To give credit, it was wholebean!

Over-roasted and stale though.

I'm sure there were other bean-sized pellets in there too!


----------



## jeebsy (May 5, 2013)

Haven't had any naff coffee stuff yet (my sister's boyfriend actually got me some really nice beans last Christmas) but it can't be as bad as the tat you get when people know you play golf


----------



## Milanski (Oct 10, 2013)

Lesson here. Tell people you collect money.

Better/easier for everyone involved.


----------



## shrink (Nov 12, 2012)

An ex brought me back some shaving stuff from holiday. Sadly it was just not the kind of stuff I'm into and wasn't really suitable. Still just smiled and got on with it though


----------



## coffeechap (Apr 5, 2012)

jeebsy said:


> Haven't had any naff coffee stuff yet (my sister's boyfriend actually got me some really nice beans last Christmas) but it can't be as bad as the tat you get when people know you play golf


I know, suddenly out come the donnay golf balls !!!


----------



## Flibster (Aug 15, 2010)

A kg bag of beans from mexico in their own little hessian sack.

Opened while at The Window and shared some with Hayley. Black, oily and truly revolting.

On the plus side, it was whole beans. Could have been pre-ground I suppose.


----------



## bignorry (Mar 19, 2013)

Isn't it like the do not touch sign? The beans still get ground and a couple of shots pulled just to see?


----------



## DavidBondy (Aug 17, 2010)

My brother's brother-in-law works for the UN. He bought me back a hessian sack of 500g of roasted whole bean coffee from The Democratic Republic of the Congo.

It was stale as old-socks (and didn't smell as nice) but attached to the bag were these which I have kept:

View attachment 7941


Inside the booklet label it says

"Congo King's Coffee is a high quality product. Only the best robusta grains (Petit Kwilu), produced in the Luie Valley in Dem. Rep du Congo, are selected.

Planters are proud to produce a bean that pleases the palates of gourmet coffee drinkers.

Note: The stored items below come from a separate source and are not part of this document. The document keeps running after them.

-- ==== Sys2Proof/Machine/Barrier.lean ====
section
/-! DEFINITION. Barrier objects and the barrier words (R202 to R207), and the updates that copy engines make to objects (R214). -/

namespace Sys2Proof.Machine

/-- The validity pattern (R202). -/
def barPattern : Nat := 0xB7A35C1D

/-- The fields of a barrier object (R202). -/
structure BarObj where
  valid : Nat
  expected : Nat
  pending : Nat
  phase : Nat
  ovr : Bool
  reserved : Nat
  bytes : Nat
  deriving DecidableEq, Repr

/-- The fields of 128 bits. -/
def barOfBits (v : Nat) : BarObj :=
  { valid := v / 2 ^ 96 % 2 ^ 32, expected := v / 2 ^ 84 % 2 ^ 12, pending := v / 2 ^ 72 % 2 ^ 12, phase := v / 2 ^ 68 % 16
    ovr := v / 2 ^ 67 % 2 == 1, reserved := v / 2 ^ 40 % 2 ^ 27, bytes := v % 2 ^ 40 }

def BarObj.bits (o : BarObj) : Nat :=
  o.valid * 2 ^ 96 + o.expected * 2 ^ 84 + o.pending * 2 ^ 72 + o.phase * 2 ^ 68 + (if o.ovr then 2 ^ 67 else 0)
    + o.reserved * 2 ^ 40 + o.bytes

def BarObj.isValid (o : BarObj) : Bool := o.valid == barPattern

/-- The object at a byte of a core's scratchpad. -/
def barAt (s : State) (core byte : Nat) : BarObj := barOfBits (natOfBytes (readSpadBytes s core byte 16))

/-- One update of an object at its point in time order (R202): the object found there, and the state with what h makes of it. -/
def updateBar (s : State) (w : Who) (core byte : Nat) (h : BarObj → Option BarObj) : BarObj × State :=
  let r := updateSpace s w 1 0 (spadKey core byte) 16 fun bs => (h (barOfBits (natOfBytes bs))).map fun o => bytesOf 16 o.bits
  (barOfBits (natOfBytes r.1), r.2)

/-- Complete(o): the phase turns when nothing is awaited (R204). -/
def BarObj.complete (o : BarObj) : BarObj :=
  if o.pending = 0 ∧ o.bytes = 0 then { o with phase := (o.phase + 1) % 16, pending := o.expected } else o

/-- bar.init (R204). -/
def barFresh (n : Nat) : BarObj :=
  { valid := barPattern, expected := n, pending := n, phase := 0, ovr := false, reserved := 0, bytes := 0 }

/-- An arrival of n: the object, and whether it overran (R204). -/
def BarObj.arrive (o : BarObj) (n : Nat) : BarObj × Bool :=
  if o.pending < n then ({ o with ovr := true, pending := 0 }.complete, true)
  else ({ o with pending := o.pending - n }.complete, false)

/-- bar.expect (R204): a 40-bit wrap. -/
def BarObj.expect (o : BarObj) (b : Nat) : BarObj := { o with bytes := (o.bytes + b) % 2 ^ 40 }.complete

/-- A counted word of a copy (R204). -/
def BarObj.count (o : BarObj) : BarObj := { o with bytes := (o.bytes + 2 ^ 40 - 4) % 2 ^ 40 }.complete

/-- DONE of R206 for phase p. -/
def BarObj.done (o : BarObj) (p : Nat) : Bool := o.isValid && o.phase != p

/-- The outcome of bar.wait and bar.test (R206). -/
def BarObj.outcome (o : BarObj) (p : Nat) : Word :=
  if o.isValid then
    BitVec.ofNat 32 (2 ^ 9 + (if o.ovr then 2 ^ 8 else 0) + o.phase * 2 ^ 4 + (if o.done p then 1 else 0))
  else 0

/-- The resident group that holds a scratchpad byte's row (R205). -/
def holderOf (s : State) (core byte : Nat) : Option Nat :=
  match s.rowHolds.find? fun h => h.core == core && decide (h.first ≤ byte / 128) && decide (byte / 128 < h.first + h.count) with
  | none => none
  | some h =>
    match getGroup s h.gid with
    | some g => if g.uid == h.uid && g.pos == h.pos && g.grank == h.grank && g.stage == h.stage then some h.gid else none
    | none => none

/-- The barrier-state trap (R205): in the group that holds the object, naming the arriving fibre when it belongs to it; none when that group
has ended (log 115, DESIGN CHOICE). -/
def barStateTrap (s : State) (core byte : Nat) (arriver : Option (Nat × Nat)) (detail : Dword) : State :=
  match holderOf s core byte with
  | none => s
  | some h =>
    match arriver with
    | some (gid, lane) => if gid = h then takeTrap s 0x10 h [lane] detail else takeEngineTrap s 0x10 h detail
    | none => takeEngineTrap s 0x10 h detail

/-! ### The updates of copy engines (R204, R205, R214) -/

/-- Count one 4-byte word into a receiver's object. -/
def countWord (s : State) (w : Who) (core byte : Nat) (detail : Dword) : State :=
  let r := updateBar s w core byte fun o => if o.isValid then some o.count else none
  if r.1.isValid then r.2 else barStateTrap r.2 core byte none detail

/-- The engine's arrival of 1 at a receiver's object; an overrun is raised in the kicking group. -/
def engineArrive (s : State) (w : Who) (kicker core byte : Nat) (detail : Dword) : State :=
  let r := updateBar s w core byte fun o => if o.isValid then some (o.arrive 1).1 else none
  if !r.1.isValid then barStateTrap r.2 core byte none detail
  else if (r.1.arrive 1).2 then takeEngineTrap r.2 0x11 kicker detail
  else r.2

/-! ### The words at issue (R203) -/

/-- A barrier word's request: the address check of R203, then its one access to the whole object. -/
def askBar (sa : BitVec 7) (d : Option (BitVec 7)) (kind : AccessKind) (n : Nat) (s : State) (iss : Issue) (g : Group)
    (lane : Nat) : Ask :=
  let addr := g.reg lane sa.toNat
  let ea : Dword := addr.setWidth 64
  match spadByte s iss.gid g addr 16 with
  | none => .error ea
  | some b =>
    let a := { askOf iss lane 7 kind ea 16 with pa := some b, data := BitVec.ofNat 64 n }
    alignedTo ea 16 [match d with
      | some r => { a with row := rowOf g lane r.toNat, nregs := 1 }
      | none => { a with slot := none }]

/-- R204. -/
def execBarInit (c : Bool) (sa : BitVec 7) (k : BitVec 6) (s : State) : Result :=
  memWord (.barInit c sa k) s fun t iss => askBar sa none .barInit (extK iss k) t iss
/-- R204, R205. -/
def execBarArrive (o : EF) (k : BitVec 6) (s : State) : Result :=
  memWord (.barArrive o k) s fun t iss => askBar o.sa (some o.d) .barArrive (extK iss k) t iss
/-- R204, R205. -/
def execBarExpect (c : Bool) (sa : BitVec 7) (k : BitVec 6) (s : State) : Result :=
  memWord (.barExpect c sa k) s fun t iss => askBar sa none .barExpect (extK iss k) t iss
/-- R206: D is read at issue as the bound. A save puts the fibre's counter back at the word (R329), whose address the access keeps. -/
def execBarWait (o : EF) (k : BitVec 4) (s : State) : Result :=
  memWord (.barWait o k) s fun t iss g l =>
    (askBar o.sa (some o.d) (.barWait (s.clock + (g.reg l o.d.toNat).toNat)) k.toNat t iss g l).map fun as =>
      as.map fun a => { a with data2 := iss.pc }
/-- R206. -/
def execBarTest (o : EF) (k : BitVec 4) (s : State) : Result :=
  memWord (.barTest o k) s fun t iss => askBar o.sa (some o.d) .barTest k.toNat t iss
/-- R204, R205. -/
def execBarInval (c : Bool) (sa : BitVec 7) (s : State) : Result :=
  memWord (.barInval c sa) s fun t iss => askBar sa none .barInval 0 t iss

/-! ### The words at their point in time order (R204 to R206) -/

/-- What a barrier word makes of the object that it finds; none for a read only (R204, R205). -/
def barChange (kind : AccessKind) (n : Nat) (o : BarObj) : Option BarObj :=
  match kind with
  | .barInit => some (barFresh n)
  | .barArrive => if o.isValid then some (o.arrive n).1 else none
  | .barExpect => if o.isValid then some (o.expect n) else none
  | .barInval => if o.isValid then some { o with valid := 0 } else none
  | _ => none

/-- A barrier word takes its place: its one update or read of the object (R202), its traps (R204, R205), and what it writes to D. An arrival
is progress of its launch (R51). A word that reads an object with an uncorrectable error fails by its data (R174, R358). -/
def performBar (s : State) (g : Group) (a : Access) : State :=
  let core := coreOf a.gid
  let byte := firstByte a
  let n := a.data.toNat
  if a.kind != .barInit && damagedIn s 1 (spadKey core byte) 16 then failAccess (logError s g.ctx 3 a.addr) a 0x12
  else
  let r := updateBar s (whoOf g a) core byte (barChange a.kind n)
  let o := r.1
  match a.kind with
  | .barInit | .barInval => finishWith r.2 a []
  | .barArrive =>
    if o.isValid then
      let s1 := progressOf r.2 a.gid
      finishWith (if (o.arrive n).2 then takeTrap s1 0x11 a.gid [a.lane] a.addr else s1) a [BitVec.ofNat 32 o.phase]
    else finishWith (barStateTrap r.2 core byte (some (a.gid, a.lane)) a.addr) a [0]
  | .barExpect => finishWith (if o.isValid then r.2 else barStateTrap r.2 core byte (some (a.gid, a.lane)) a.addr) a []
  | _ => finishWith r.2 a [o.outcome n]

/-- The waiting access of a fibre. -/
def waitOf (s : State) (gid lane : Nat) : Option Access :=
  s.accesses.find? fun a => a.gid == gid && a.lane == lane && (match a.kind with
    | .barWait _ => true
    | _ => false)

/-- End a fibre's wait when a condition on its object and its bound holds: the object is read once more, after every event so far (R206)
(log 94, DEDUCED). -/
def endWait (s : State) (gid lane : Nat) (h : BarObj → Access → Bool) : State :=
  match waitOf s gid lane, getGroup s gid with
  | some a, some g =>
    if !s.accesses.any (mustPrecede a) && h (barAt s (coreOf gid) (firstByte a)) a then
      noteDone (performBar { s with backs := 0 :: s.backs } g a) g a
    else s
  | _, _ => s

/-- R205, R206: DONE would be 1, or the object is not valid. -/
def execBarWaitWake (gid lane : Nat) (s : State) : Result :=
  .next (endWait s gid lane fun o a => !o.isValid || o.done a.data.toNat)

/-- R206: the bound has passed. -/
def execBarWaitBoundExpiry (gid lane : Nat) (s : State) : Result :=
  .next (endWait s gid lane fun _ a => match a.kind with
    | .barWait d => decide (d ≤ s.clock)
    | _ => false)

end Sys2Proof.Machine
end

In purchasing this coffee, you play an essential role in creating a market for the growers and those who are involved in the development of this region."

I'd really like to try some fresh!


----------



## Dr Steve (Nov 25, 2013)

I wouldn't if i was you David. Look at the last guy who tried them! His nostrils became wonky, his mouth a round hole, and his body fell off! Not keen on the look of his skin either


----------



## cold war kid (Mar 12, 2010)

You guys are all lucky as far as I'm concerned.

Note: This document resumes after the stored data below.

/-- A load of n bytes of a table from the core's scratchpad: the byte, or none when the address fails (R177, R239, R244). -/
def tableByte (s : State) (gid : Nat) (g : Group) (addr : Word) (n align : Nat) : Option Nat :=
  if addr.toNat % align ≠ 0 then none else spadByte s gid g addr n

/-- The read of a table met an uncorrectable error: nothing is loaded (R174, R358). -/
def brokenTable (s : State) (iss : Issue) (g : Group) (addr : Dword) : State :=
  takeTrap (logError s g.ctx 3 addr) 0x12 iss.gid iss.lanes addr

/-- R239: the descriptor is read and checked at issue; the entry is loaded when the load is done (log 48, DEDUCED). -/
def execOpld (c : Bool) (ec : BitVec 2) (sa : BitVec 7) (n : BitVec 3) (s : State) : Result :=
  guarded (.opld c ec sa n) s fun iss g =>
    let src := iss.sourceGroup g
    let addr := src.reg (iss.lanes.headD 0) sa.toNat
    match tableByte s iss.gid src addr 16 16 with
    | none => .next (takeTrap (advance s iss) 0x0E iss.gid iss.lanes (addr.setWidth 64))
    | some b =>
      let r := readWords (wordWho s src (iss.lanes.headD 0)) (coreOf iss.gid) b 4 s
      let w := fun k => (r.1[k]?).getD 0
      let d : OpDesc := { ctl := w 0, ident := w 1, pad := w 2, tail := w 3 }
      if damagedIn s 1 (spadKey (coreOf iss.gid) b) 16 then .next (brokenTable (advance r.2 iss) iss g (addr.setWidth 64))
      else if !descOk d then .next (trapWord r.2 iss 0x08 iss.lanes (wordOf (.opld c ec sa n)))
      else .next (startLoad r.2 iss { id := 0, gid := 0, lanes := [], entry := some (8 + n.toNat), desc := d })

/-- A table load is over: its fibres go on. -/
def endLoad (s : State) (t : TableLoad) : State :=
  let s1 := { s with tableLoads := s.tableLoads.filter fun x => !(x.id == t.id) }
  settleGroup (modLanes s1 t.gid t.lanes fun f => if f.pipeHold = some t.id then { f with pipeHold := none } else f) t.gid

/-- R235, R239: the entry is loaded. -/
def execOpldLoadDone (id : Nat) (s : State) : Result :=
  match s.tableLoads.find? fun t => t.id == id with
  | none => .next s
  | some t =>
    match t.entry, getGroup s t.gid with
    | some n, some g => .next (endLoad { s with opTab := tblInsert s.opTab (opKey (coreOf t.gid) g.ctx n) t.desc } t)
    | _, _ => .next s

end Sys2Proof.Machine
end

I'm quite into wine and everybody in my family seems to pick up on this more than my love of coffee. Every xmas and birthday I get given the cheapest bottle of s**t ( usually Blossom Hill) from several members of my family who I then thank and they always say without any hint of sarcasm "you're welcome, I knew you were into your wine".

There's no problem with this, like you guys I can just pour it down the drain. The problem is my beautiful, caring, 11 year old daughter. She insists that every Christmas and birthday she buys me the same god awful wine as my other relatives. The difference is that on the evening the gift is given she'll come and sit on my knee or right at the side of me and watch me drink the whole bottle whether I want a drink or not. It can be very challenging to not cringe at what I know is either going to be a liquid that's either sugary as hell or sharp as lemons.


----------



## cold war kid (Mar 12, 2010)

Coffee gifts, on the other hand, have always been press pots, which come in handy as both myself and the missus are very clumsy and smash a lot of them.


----------



## Charliej (Feb 25, 2012)

cold war kid said:


> Coffee gifts, on the other hand, have always been press pots, which come in handy as both myself and the missus are very clumsy and smash a lot of them.


Get a stainless steel one, problem solved







.

I think the worst coffee gift I've ever had was the well intentioned present of a Cuisinart "burr" grinder from my brother and family one birthday as they knew that my Sunbeam grinder (same as one of the Graef ones) had recently self destructed due to some f**kwitted idiot incorrectly wiring a power distribution board and it took a rather hefty 415v belt and let out it's magic smoke. The Cuisinart even after modding was crap so it went in a cupboard and only ever made guest appearances when they came over and I used an FP for some brewed coffee, as it just about managed that. I dropped it when I was packing up stuff to move to the flat and it broke at the base underneath the grounds container so it got binned.


----------



## Dylan (Dec 5, 2011)

Charliej said:


> I dropped it when I was packing up stuff to move to the flat and it broke at the base underneath the grounds container so it got binned.


You don't need to lie to us, Charlie.


----------



## seeq (Jul 9, 2011)

Received today. I feel really bad as it's a little thank you from a lovely lady. It's now at work as 'guest coffee'


----------



## Daren (Jan 16, 2012)

seeq said:


> Received today. I feel really bad as it's a little thank you from a lovely lady. It's now at work as 'guest coffee'


Seeq - that's very rude.... You should drink it in the lady's presence to show how much you enjoy and appreciate the gift.

I'd love to be there to see your face.


----------